The property stretches along Spring Street in Chinatown, comprising 32 acres of undulating, picturesque landscape. The delay-plagued project is creating new amenities, including a visitor’s center, and attractions such as a pedestrian bridge offering sweeping views. A wetlands area will anchor the north end of the park.
For now, however, the gates remain locked. The reason is simple: The California Department of State Parks is literally waiting for the grass to grow.
Ensuring that happens amid a historic drought is no easy task.
Many parks, golf courses and other large green spaces have dedicated pipelines for their irrigation systems. That’s not the case here.
If you have seen a tanker truck slowly rumbling onto the park site over the past several months, there’s a good chance that it was filled with water. The State Parks department has been using three trucks to deliver approximately 16 loads a day, every day. It amounts to 60,000-80,000 gallons daily, and it is pumped into storage tanks that feed the irrigation system.
All that water is still only enough for eight acres, specifically the large expanse of turf at the heart of the property. A second phase of watering through the autumn will feed native plant meadows around the edges of the park.
“The turf and plants can’t be transplanted, they need to be established on site,” said Brian Dewey, State Parks assistant director for acquisition and development. “We’re bringing in water, but the key is that because we’re in an emergency drought situation, we can only use reclaimed water.”

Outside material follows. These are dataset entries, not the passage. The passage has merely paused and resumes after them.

-- ==== Sys2Proof/Machine/Maint.lean ====
section
/-! DEFINITION. Firmware, fuse and maintenance commands, and attestation (R80, R84, R473, R649 to R660). -/

namespace Sys2Proof.Machine

/-- Flash and fuses changed. -/
def updNv (s : State) (f : Nv → Nv) : State := { s with nv := f s.nv }

/-- A firmware bank changed. -/
def updBank (s : State) (b : Nat) (f : FwBank → FwBank) : State := updNv s fun n => { n with banks := n.banks.upd b f }

/-- Writing a bank finds it running (R654). -/
def bankRuns (s : State) (b : Nat) : Bool := s.drv.st != .coppice && s.boot.bank == some b

/-- A job that writes flash (R537). -/
def flashJob (s : State) (k : Done) : Done := if flashOk s then k else .done s stFailed []

/-- MNT_FW_WRITE ERASE (R649, R654). -/
def execMntFwWriteErase (r : Req) (s : State) : Host.Outcome State Fault Refusal :=
  let b := fieldAt r 9 1
  let n := fieldAt r 12 4
  .next (runJob 0x5001 r s
    (guardSt (opForm r 8 0 && decide (b < 2) && zeroAt r 10 2 && decide (192 ≤ n) && decide (n ≤ 1572864) && n % 8 == 0) stRange
      (guardSt (!bankRuns s b) stBusy
        (flashJob s (ok (updBank s b fun _ => { len := n }))))))

/-- MNT_FW_WRITE DATA (R654). -/
def execMntFwWriteData (r : Req) (s : State) : Host.Outcome State Fault Refusal :=
  let b := fieldAt r 9 1
  let n := r.len - 8
  let o := fieldAt r 12 4
  let x := s.nv.banks.at b
  .next (runJob 0x5001 r s
    (guardSt (opForm r (8 + n) 1 && decide (b < 2) && zeroAt r 10 2 && decide (8 ≤ n) && decide (n ≤ 3576) && n % 8 == 0
        && o == x.data.length && decide (o + n ≤ x.len)) stRange
      (guardSt (!bankRuns s b) stBusy
        (flashJob s (ok (updBank s b fun x => { x with data := x.data ++ bytesAt r 16 n, verified := false }))))))

/-- RESULT of MNT_FW_VERIFY (R655). -/
def verifyResult (x : FwBank) (k : Nat) : List Byte := leBytes 4 k ++ leBytes 4 x.version ++ leBytes 2 x.svn

/-- MNT_FW_VERIFY (R655). -/
def execMntFwVerify (r : Req) (s : State) : Host.Outcome State Fault Refusal :=
  let b := fieldAt r 8 1
  let x := s.nv.banks.at b
  let k := verifyBank s.boot.fuses x
  .next (runJob 0x5002 r s
    (guardSt (formOk r 1 && decide (b < 2)) stRange
      (if k = 0 then .done (updBank s b fun x => { x with verified := true }) stOk (verifyResult x 0)
       else .done s stAuth (verifyResult x k))))

/-- The log is copied, the completion written, and the module reset (R80, R82, R95, R656); an event that outranks the command
comes first (R96). A flash die outside its window takes no copy, so the job fails as R537 gives and no record is lost to it. -/
def resetJob (op : Nat) (r : Req) (s : State) (st : W16) (apply : State → State) : State :=
  match winner s.drv.st (s.drv.events ++ persistent s) with
  | some _ => complete (evaluate s) op r stPreempted []
  | none =>
    if !flashOk s then complete s op r stFailed []
    else coldReset (complete (copyLog (apply s)) op r st [])

/-- The checks of MNT_FW_ACTIVATE (R69, R537, R655, R656). -/
def activateCheck (s : State) (r : Req) : Option W16 :=
  let b := fieldAt r 8 1
  if !(formOk r 1 && decide (b < 2)) then some stRange
  else if verifyBank s.boot.fuses (s.nv.banks.at b) != 0 then some stAuth
  else if s.io.jobs.any fun j => j.opcode == 0x5001 && fieldAt j.req 9 1 == b then some stBusy
  else none

/-- What MNT_FW_ACTIVATE records (R105, R656). -/
def applyActivate (s : State) (b : Nat) : State :=
  let s := bcrUpdate s fun c => if b = c.conf then { c with trial := 0xFF } else { c with trial := b, tried := false }
  { s with aon := { s.aon with failCount := 0, coppice := false } }

/-- MNT_FW_ACTIVATE (R656). -/
def execMntFwActivate (r : Req) (s : State) : Host.Outcome State Fault Refusal :=
  .next
    (match activateCheck s r with
     | some st => runJob 0x5003 r s (.refuse st)
     | none => if jobRuns s 0x5003 r then resetJob 0x5003 r s stOk fun s => applyActivate s (fieldAt r 8 1)
               else runJob 0x5003 r s (.refuse stState))

/-- MNT_RESET (R80, R95). -/
def execMntReset (r : Req) (s : State) : Host.Outcome State Fault Refusal :=
  .next (if jobRuns s 0x5012 r && formOk r 0 then resetJob 0x5012 r s stOk id else runJob 0x5012 r s (.refuse stRange))

/-- MNT_FUSE's form (R658). -/
def fuseForm (r : Req) (bank slot data : Nat) : Bool := opForm r (4 + data) bank && fieldAt r 9 1 == slot && zeroAt r 10 2

/-- The end of a programming: read back, it completes, or writes 0xC030 (R658). -/
def fuseEnd (s : State) (readBackOk : Bool) : Done := if readBackOk then ok s else .done (recSec s 0xC030) stFailed []

/-- The fuses changed. -/
def updFuses (s : State) (f : Fuses → Fuses) : State := updNv s fun n => { n with fuses := f n.fuses }

/-- A word as a mismatch of the read-back leaves it, and whether its bank then is spoiled (log entry 2). -/
def spoilWord (s : State) (k : Nat) : Nat := Config.freeNat (s.free + 1 + k)
def spoils (s : State) : Bool := freeVal s % 2 == 1
def spoilTaken (s : State) : State := { s with free := s.free + 32 }

/-- MNT_FUSE IDENT (R99, R657, R658). -/
def execMntFuseIdent (r : Req) (readBackOk : Bool) (s : State) : Host.Outcome State Fault Refusal :=
  let w : W32 := BitVec.ofNat 32 (fieldAt r 12 4)
  let f := s.nv.fuses
  let good := updFuses s fun f => { f with startCfg := w, startCfgSet := true }
  let bad := updFuses (spoilTaken s) fun f =>
    { f with startCfg := BitVec.ofNat 32 (spoilWord s 0), startCfgSet := !spoils s, startCfgSpoiled := spoils s }
  .next (runJob 0x5010 r s
    (guardSt (fuseForm r 0 0 4 && fld w 31 24 == 0 && fld w 15 10 == 0) stRange
      (guardSt (!f.startCfgSet) stBusy
        (if f.startCfgSpoiled then .done s stFailed [] else fuseEnd (if readBackOk then good else bad) readBackOk))))

/-- A key slot as a mismatch of the read-back leaves it. -/
def spoilKey (s : State) : KeySlot :=
  { key := leBytes 32 (spoilWord s 0), kuse := BitVec.ofNat 32 (spoilWord s 1), written := !spoils s, spoiled := spoils s }

/-- MNT_FUSE KEY (R657, R658). -/
def execMntFuseKey (r : Req) (readBackOk : Bool) (s : State) : Host.Outcome State Fault Refusal :=
  let k := fieldAt r 9 1
  let u : W32 := BitVec.ofNat 32 (fieldAt r 44 4)
  let x := s.nv.fuses.keys.at k
  let good := updFuses s fun f => { f with keys := f.keys.put k { key := bytesAt r 12 32, kuse := u, written := true } }
  let bad := updFuses (spoilTaken s) fun f => { f with keys := f.keys.put k (spoilKey s) }
  .next (runJob 0x5010 r s
    (guardSt (fuseForm r 1 k 36 && decide (2 ≤ k) && decide (k ≤ 3) && fld u 31 3 == 0 && !bit u 0) stRange
      (guardSt (!x.written) stBusy
        (if x.spoiled then .done s stFailed [] else fuseEnd (if readBackOk then good else bad) readBackOk))))

/-- MNT_FUSE REVOKE (R657, R658): bits are only set, and one of slots 0 and 1 stays. -/
def execMntFuseRevoke (r : Req) (readBackOk : Bool) (s : State) : Host.Outcome State Fault Refusal :=
  let w := fieldAt r 12 4
  let v : BitVec 4 := s.nv.fuses.revoke ||| BitVec.ofNat 4 w
  let bad : BitVec 4 := s.nv.fuses.revoke ||| BitVec.ofNat 4 (spoilWord s 0)
  .next (runJob 0x5010 r s
    (guardSt (fuseForm r 2 0 4 && decide (w < 16) && !(bit v 0 && bit v 1)) stRange
      (fuseEnd (if readBackOk then updFuses s fun f => { f with revoke := v }
                else updFuses (spoilTaken s) fun f => { f with revoke := bad }) readBackOk)))

/-- MNT_FUSE POLICY (R657, R658). -/
def execMntFusePolicy (r : Req) (readBackOk : Bool) (s : State) : Host.Outcome State Fault Refusal :=
  let w : W32 := BitVec.ofNat 32 (fieldAt r 12 4)
  let f := s.nv.fuses
  let good := updFuses s fun f => { f with policy := w, policySet := true }
  let bad := updFuses (spoilTaken s) fun f =>
    { f with policy := BitVec.ofNat 32 (spoilWord s 0), policySet := !spoils s, policySpoiled := spoils s }
  .next (runJob 0x5010 r s
    (guardSt (fuseForm r 3 0 4 && fld w 31 3 == 0) stRange
      (guardSt (!f.policySet) stBusy
        (if f.policySpoiled then .done s stFailed [] else fuseEnd (if readBackOk then good else bad) readBackOk))))

/-- One machine's words of the safety bank lie in range (R457, R473). -/
def safetyMachOk (spd lim tol : W32) : Bool :=
  let src := fld spd 31 29
  let scpr := fld spd 28 8
  let sepp := fld spd 7 1
  decide (src ≤ 6) && decide (6 ≤ scpr) && decide (scpr ≤ 1048576) && decide (1 ≤ sepp) && decide (sepp ≤ 64)
    && !((src == 4 || src == 5) && scpr != 6 * sepp) && fld lim 31 16 != 0 && fld tol 3 0 == 0

/-- Every value of the safety bank lies in its field's range (R473): with SPDSRC = 6 no SLS, SDI or SLP function. -/
def safetyBankOk (t : Nat → W32) : Bool :=
  let fns := (List.range 4).map fun i => fld (t 0) (22 + 3 * i) (20 + 3 * i)
  let noCounter := fld (t 1) 31 29 == 6 || fld (t 2) 31 29 == 6
  fns.all (fun f => decide (f ≤ 5) && !(noCounter && decide (2 ≤ f))) && decide (fld (t 0) 15 9 ≤ 100)
    && decide (1 ≤ fld (t 0) 8 0) && decide (fld (t 0) 8 0 ≤ 500)
    && safetyMachOk (t 1) (t 3) (t 5) && safetyMachOk (t 2) (t 4) (t 6)
    && fld (t 8) 15 5 != 0 && fld (t 8) 3 0 == 0
    && decide (1 ≤ fld (t 9) 14 13) && decide (1 ≤ fld (t 9) 12 10) && decide (fld (t 9) 12 10 ≤ 4) && fld (t 9) 5 0 == 0
    && (List.range 8).all fun n =>
      let w := t (11 + n)
      fld w 5 0 == 0 && (fld w 7 6 == 0 || decide (fld w 21 12 < fld w 31 22))

/-- The 20 words of a MNT_FUSE SAFETY. -/
def safetyWords (r : Req) : Tab 20 W32 := Vector.ofFn fun i : Fin 20 => BitVec.ofNat 32 (fieldAt r (12 + 4 * i.val) 4)

/-- The words that a mismatch of the read-back leaves. -/
def spoiledWords (s : State) : Tab 20 W32 := Vector.ofFn fun i : Fin 20 => BitVec.ofNat 32 (spoilWord s i.val)

/-- MNT_FUSE SAFETY (R473, R657, R658). -/
def execMntFuseSafety (r : Req) (readBackOk : Bool) (s : State) : Host.Outcome State Fault Refusal :=
  let f := s.nv.fuses
  let good := updFuses s fun f => { f with safety := safetyWords r, safetySet := true }
  let bad := updFuses (spoilTaken s) fun f =>
    { f with safety := spoiledWords s, safetySet := !spoils s, safetySpoiled := spoils s }
  .next (runJob 0x5010 r s
    (guardSt (fuseForm r 4 0 80 && safetyBankOk fun i => (safetyWords r).at i) stRange
      (guardSt (!f.safetySet) stBusy
        (if f.safetySpoiled then .done s stFailed [] else fuseEnd (if readBackOk then good else bad) readBackOk))))

/-- MNT_FUSE ROLLBACK (R657, R658): MINSVN is raised to the running bank's SVN. -/
def execMntFuseRollback (r : Req) (readBackOk : Bool) (s : State) : Host.Outcome State Fault Refusal :=
  let v := (s.nv.banks.at (s.boot.bank.getD 0)).svn
  let old := s.nv.fuses.minsvn
  .next (runJob 0x5010 r s
    (guardSt (fuseForm r 5 0 0) stRange
      (guardSt (decide (old ≤ v)) stTighten
        (fuseEnd (if readBackOk then updFuses s fun f => { f with minsvn := v }
                  else updFuses (spoilTaken s) fun f => { f with minsvn := max old (spoilWord s 0 % 65) }) readBackOk))))

/-- What MNT_LOG_CLEAR clears, bit by bit (R84). -/
def clearRecords (s : State) : State :=
  { s with io := { s.io with log := [], logNum := 0 }, nv := { s.nv with flashLog := [] } }
def clearStarts (s : State) : State := updNv s fun n => { n with startLog := [], startNum := 0 }
def clearWear (s : State) : State := updNv s fun n => { n with wear := Vector.replicate 16 16384 }
def clearAgeing (s : State) : State := updNv s fun n => { n with age := n.age.map fun a => { a with hist := [] } }

/-- MNT_LOG_CLEAR (R84), for the row of bit `i` of WHAT. -/
def logClear (i : Nat) (r : Req) (s : State) : State :=
  let w := fieldAt r 8 1
  let s1 := if w.testBit 0 then clearRecords s else s
  let s2 := if w.testBit 1 then clearStarts s1 else s1
  let s3 := if w.testBit 2 then clearWear s2 else s2
  let s4 := if w.testBit 3 then clearAgeing s3 else s3
  runJob 0x5011 r s (guardSt (formOk r 1 && decide (w < 16) && w.testBit i) stRange (flashJob s (ok s4)))

/-- MNT_LOG_CLEAR with WHAT[0]. -/
def execMntLogClearRecords (r : Req) (s : State) : Host.Outcome State Fault Refusal := .next (logClear 0 r s)
/-- MNT_LOG_CLEAR with WHAT[1]. -/
def execMntLogClearStartFailures (r : Req) (s : State) : Host.Outcome State Fault Refusal := .next (logClear 1 r s)
/-- MNT_LOG_CLEAR with WHAT[2]. -/
def execMntLogClearWear (r : Req) (s : State) : Host.Outcome State Fault Refusal := .next (logClear 2 r s)
/-- MNT_LOG_CLEAR with WHAT[3]. -/
def execMntLogClearAgeing (r : Req) (s : State) : Host.Outcome State Fault Refusal := .next (logClear 3 r s)

/-- FLAGS of an attestation report (R660). -/
def attestFlags (s : State) : Nat :=
  b2n s.icp.lsbrk + 2 * b2n s.aon.scanSeen + 4 * b2n s.aon.degr + 8 * b2n (s.drv.st == .coppice) + 16 * b2n s.boot.trial
    + 32 * b2n (sigImg s.boot.fuses) + 64 * dbgPol s.boot.fuses + 256 * b2n s.icp.authSince

/-- SVN, VERSION and DIGEST of the running bank; the spec gives the first two no value in COPPICE (log entry 2). -/
def runningSvn (s : State) : Nat := match s.boot.bank with | some b => (s.nv.banks.at b).svn | none => freeVal s
def runningVersion (s : State) : Nat := match s.boot.bank with | some b => (s.nv.banks.at b).version | none => Config.freeNat (s.free + 1)
def runningDigest (s : State) : List Byte :=
  match s.boot.bank with | some b => (s.nv.banks.at b).digest | none => List.replicate 64 0

/-- The first 256 bytes of an attestation report (R660). -/
def attestBody (s : State) (nonce : List Byte) : List Byte :=
  let img := s.thk.active
  leBytes 4 0xA7E50001 ++ leBytes 2 0x9640 ++ [Config.dieStep, BitVec.ofNat 8 s.drv.st.code] ++ leBytes 8 Config.serial.toNat
    ++ nonce ++ leBytes 8 (now s).toNat ++ leBytes 2 (attestFlags s)
    ++ leBytes 1 (s.boot.bank.getD 0xFF) ++ leBytes 1 s.boot.fuses.minsvn ++ leBytes 2 (runningSvn s) ++ [0, 0]
    ++ leBytes 4 (runningVersion s) ++ leBytes 4 (if img.isEmpty then 0 else imgU img 20 4) ++ leBytes 4 (sfWord s 19).toNat
    ++ leBytes 1 (fld (sfWord s 7) 7 0) ++ [0, 0, 0] ++ runningDigest s
    ++ (if img.isEmpty then List.replicate 64 0 else flashBytes img 64 64) ++ edPublic Config.identitySeed ++ List.replicate 16 0

/-- A report with its signature (R660). -/
def attestReport (s : State) (nonce : List Byte) : List Byte :=
  let b := attestBody s nonce
  b ++ edSign Config.identitySeed b

/-- QRY_ATTEST REPORT (R660). -/
def execQryAttestReport (r : Req) (s : State) : Host.Outcome State Fault Refusal :=
  let taken := if s.boot.bank.isSome then s else freeTaken (freeTaken s)
  .next (runJob 0x3008 r s
    (guardSt (opForm r 40 0 && zeroAt r 9 7) stRange (.done taken stOk (attestReport s (bytesAt r 16 32)))))

/-- QRY_ATTEST ENDORSE (R660). -/
def execQryAttestEndorse (r : Req) (s : State) : Host.Outcome State Fault Refusal :=
  .next (runJob 0x3008 r s
    (guardSt (opForm r 40 1 && zeroAt r 9 39) stRange
      (.done s stOk (edPublic Config.identitySeed ++ leBytes 8 Config.serial.toNat ++ padTo 64 Config.endorsement))))

end Sys2Proof.Machine
end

The trucks shuttle back and forth between the park and a pumping station about a mile away. The real source, however, lies seven miles away in Glendale.

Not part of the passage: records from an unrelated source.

/-- CTL_STOP, CTL_MODE, CTL_SETPOINT and CFG_CURVE (R92, R108, R109, R230 to R233, R237 to R239, R246): the stop ramp with T of the payload
or STOP_T, or, in stages 1 to 3 of a catch, the stop that waits for the end of the stage; the mode and source stored for DMD's next
release, the message word stored as written with ST_CLAMPED outside the limits in force, and the curve that replaces the old one. The
ends of the stop ramp and of the stages of the catch (R109, R110, R241, R242, R245, R246, R469, R533): what each puts among the state
events, and the stage that follows. -/
def Obligations.DemandCommandsAndTheEndOfAStopTakeEffect : Prop :=
  (∀ (r : Req) (s : State),
     (applies 0x2004 r s →
       (formOk r 2 = false → exec (.ctlStop r) s = .next (complete s 0x2004 r stRange [])) ∧
       (formOk r 2 = true →
         let ms := if fieldAt r 8 2 = 0 then s.drv.stopT else fieldAt r 8 2
         exec (.ctlStop r) s = .next (complete (askStop s .command ms) 0x2004 r stOk []) ∧
         (∀ m : Fin 2, (s.dmd.catch_.at m).early = true → ((askStop s .command ms).dmd.catch_.at m).stop = true) ∧
         (catchEarly s = false → ∃ p, (askStop s .command ms).drv.ramp = some p ∧
           p.endsAt = (match s.drv.ramp with | none => s.clk.tb + 4000000 * ms | some q => min q.endsAt (s.clk.tb + 4000000 * ms)) ∧
           p.kind = (match s.drv.ramp with | none => .command | some q => q.kind)))) ∧
     (applies 0x2010 r s →
       let mode := fieldAt r 8 1
       let src := fieldAt r 9 1
       let arg := fieldAt r 10 1
       let good := formOk r 4 = true ∧ zeroAt r 11 1 = true ∧ mode ≤ 1 ∧
         ((src = 0 ∧ arg ≤ 7) ∨ (src = 1 ∧ arg ≤ 3 ∧ curveFits s arg mode = true) ∨ (src = 2 ∧ arg = 0 ∧ mode = 0 ∧ crdMember s = true))
       (¬good → exec (.ctlMode r) s = .next (complete s 0x2010 r stRange [])) ∧
       (good → exec (.ctlMode r) s =
         .next (complete { s with dmd := { s.dmd with mode := mode, src := src, srcArg := arg } } 0x2010 r stOk []))) ∧
     (applies 0x2011 r s →
       let k := fieldAt r 8 1
       let good := formOk r 8 = true ∧ k ≤ 7 ∧ zeroAt r 9 3 = true
       (sext18? (fieldAt r 12 4) = none ∨ ¬good → exec (.ctlSetpoint r) s = .next (complete s 0x2011 r stRange [])) ∧
       (∀ v, sext18? (fieldAt r 12 4) = some v → good →
         ∃ st, exec (.ctlSetpoint r) s = .next (complete { s with dmd := { s.dmd with msg := s.dmd.msg.put k v } } 0x2011 r st []) ∧
           ((∃ l ∈ setpointLimits s k, s18 v < l.1 ∨ l.2 < s18 v) → st = stClamped) ∧
           ((∀ l ∈ setpointLimits s k, l.1 ≤ s18 v ∧ s18 v ≤ l.2) → st = stOk))) ∧
     (applies 0x1026 r s →
       ∀ on hyst xs ys, curveWords r 12 2 = some [on, hyst] → curveWords r 20 33 = some xs → curveWords r 152 33 = some ys →
       let c := fieldAt r 8 1
       let f := fieldAt r 9 1
       let arg := fieldAt r 10 2
       let good := formOk r 276 = true ∧ c ≤ 3 ∧ f < 4 ∧ arg < (if f.testBit 0 then 8 else 512) ∧ 0 ≤ hyst ∧ hyst ≤ 65536 ∧
         ascending xs = true ∧ -131072 ≤ on - hyst
       (¬good → exec (.cfgCurve r) s = .next (complete s 0x1026 r stRange [])) ∧
       (good → exec (.cfgCurve r) s = .next (complete
         { s with dmd := { s.dmd with pend := s.dmd.pend.put c (some
             { written := true, insel := f.testBit 0, outkind := f.testBit 1, inarg := arg, on := on, hyst := hyst, xs := xs,
               ys := ys }) } } 0x1026 r stOk [])))) ∧
  (∀ s : State, s.drv.st = .running →
     (∀ p, s.drv.ramp = some p →
       (p.kind ≠ .monitor → catchEarly s = false → torqueZero s = true → exec .stopRampComplete s =
         .next (if p.kind = .thermal then arrive s .thermal 0x9013 else arrive s .runEnd 0x2004)) ∧
       (p.kind = .monitor → rampZero s = true → exec .stopRampComplete s = .next (arrive s .runStop 0x3030)) ∧
       (p.kind ≠ .monitor → catchEarly s = false → torqueZero s = false → exec .stopOverdue s = .next (arrive (record s 0x3020 0xFFFF 0) .runStop 0x3020)) ∧
       (p.kind = .monitor → exec .monitorStopTimeout s = .next (arrive (recBlk s 0xFFFF 0x3031) .runStop 0x3031))) ∧
     (∀ (m : Fin 2) (ns : Nat) (i : CtxImg) (l : LawInst) (y : LawRun), dmdRun s m = some (i, l, y) →
       let k := s.dmd.catch_.at m
       (k.stage = 1 → detectDue s m l ns = true →
         (k.bemf = false → exec (.catchDetectEnd m ns) s = .next
           (leaveStage (updCatch s m fun k => { k with rev := catchRev s i l y (wordNow s i l.spdSrc) }) m (wordNow s i l.spdSrc))) ∧
         (k.bemf = true → k.fwd = true → k.bwd = true → exec (.catchDetectEnd m ns) s = .next (catchAbort s m)) ∧
         (k.bemf = true → (k.fwd = false ∨ k.bwd = false) →
           let w := emfSpeed s m l.catchWin
           let s1 := updCatch s m fun k => { k with rev := catchRev s i l y w }
           (k.samples = 0 ∨ (k.sumV : Int) < s18 (paramAt s i.num 9) * k.samples →
             (k.stop = true → exec (.catchDetectEnd m ns) s = .next (endStopped s1 m)) ∧
             (k.stop = false → ∃ t, exec (.catchDetectEnd m ns) s = .next t ∧ t = { s with dmd := t.dmd } ∧
               (t.dmd.catch_.at m).stage = 2 ∧ (t.dmd.catch_.at m).still = true ∧ (t.dmd.catch_.at m).angle = k.angle)) ∧
           (k.samples ≠ 0 → s18 (paramAt s i.num 9) * k.samples ≤ (k.sumV : Int) →
             exec (.catchDetectEnd m ns) s = .next
               (leaveStage (alignObs s1 l (k.angle.toNat + if w < 0 then 65536 else -65536)) m w)))) ∧
       (k.stage = 1 → detectDue s m l ns = false → exec (.catchDetectEnd m ns) s = .next s) ∧
       (k.stop = true → s.drv.ramp = none → ∀ w : Int, ∃ t, leaveStage s m w = t ∧ t = { s with dmd := t.dmd, drv := t.drv } ∧
         t.drv.events = s.drv.events ++ [if k.stopThermal then ⟨.thermal, 0x9013⟩ else ⟨.runEnd, 0x2004⟩] ∧
         (t.dmd.catch_.at m).stage = 0) ∧
       (k.stage = 2 →
         exec (.alignEnd m) s = .next (leaveStage (alignObs s l 0) m 0) ∧
         (∀ o, angObs s l = some o → o < 4 →
           ((alignObs s l 0).pos.obs.at o).aligned = true ∧ ((alignObs s l 0).pos.obs.at o).abs = true))))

Tucked into an industrial block on the east bank of the Los Angeles River, just across from Griffith Park, is the L.A.-Glendale Water Reclamation Facility. Reclaimed water is basically water that has been recycled out of raw sewage using a series of filtering processes. It’s not drinkable, but it is a critical resource for uses such as irrigating golf courses or filling toilets.
The L.A.-Glendale plant was the first reclamation site for Los Angeles when it opened in 1976. Today it processes approximately 17 million gallons of sewage a day, resulting in a daily average of 5.5 million gallons of recycled water. Another 8.7 million gallons of treated water is dumped back into the Los Angeles River to keep it flowing.
“We put that sewage through primary treatment, which filters out a lot of solids and particulates, then a secondary biological treatment that reduces the nutrient content,” said Michael Ruiz, operations superintendent of the city Dept. of Sanitation’s water reclamation division. “There’s a tertiary filtering process to make it usable. Altogether, it removes ammonia, heavy metals and pathogens that would kill plants.”
The trucks won’t shuttle water indefinitely. State Parks is building a temporary pipeline to divert water from the widening of the nearby North Spring Street Bridge. The six-inch-diameter steel pipe will run south through the bridge site, then underground and west along Aurora Street to the northeast corner of the park.
Once the bridge is completed, the water main will be extended to feed the park permanently. The cooler weather and expected rains should taper off irrigation amounts in the next month or two, Dewey added.
The park itself was designed with water conservation in mind; in addition to drought-resistant plants, it features an underground cistern, bioswales (or landscaping elements that collect and naturally filter runoff water), and permeable paving on the parking lots, all with the purpose of harvesting rain water.
Using it efficiently is a task suited for computer programs. “The irrigation equipment itself utilizes rain and moisture sensors that are cutting edge and can track water very precisely,” Dewey said.
For now, the waiting and watering continue. L.A. State Historic Park is already looking quite sharp, and it has the sewage of Glendale and the East San Fernando Valley to thank for it.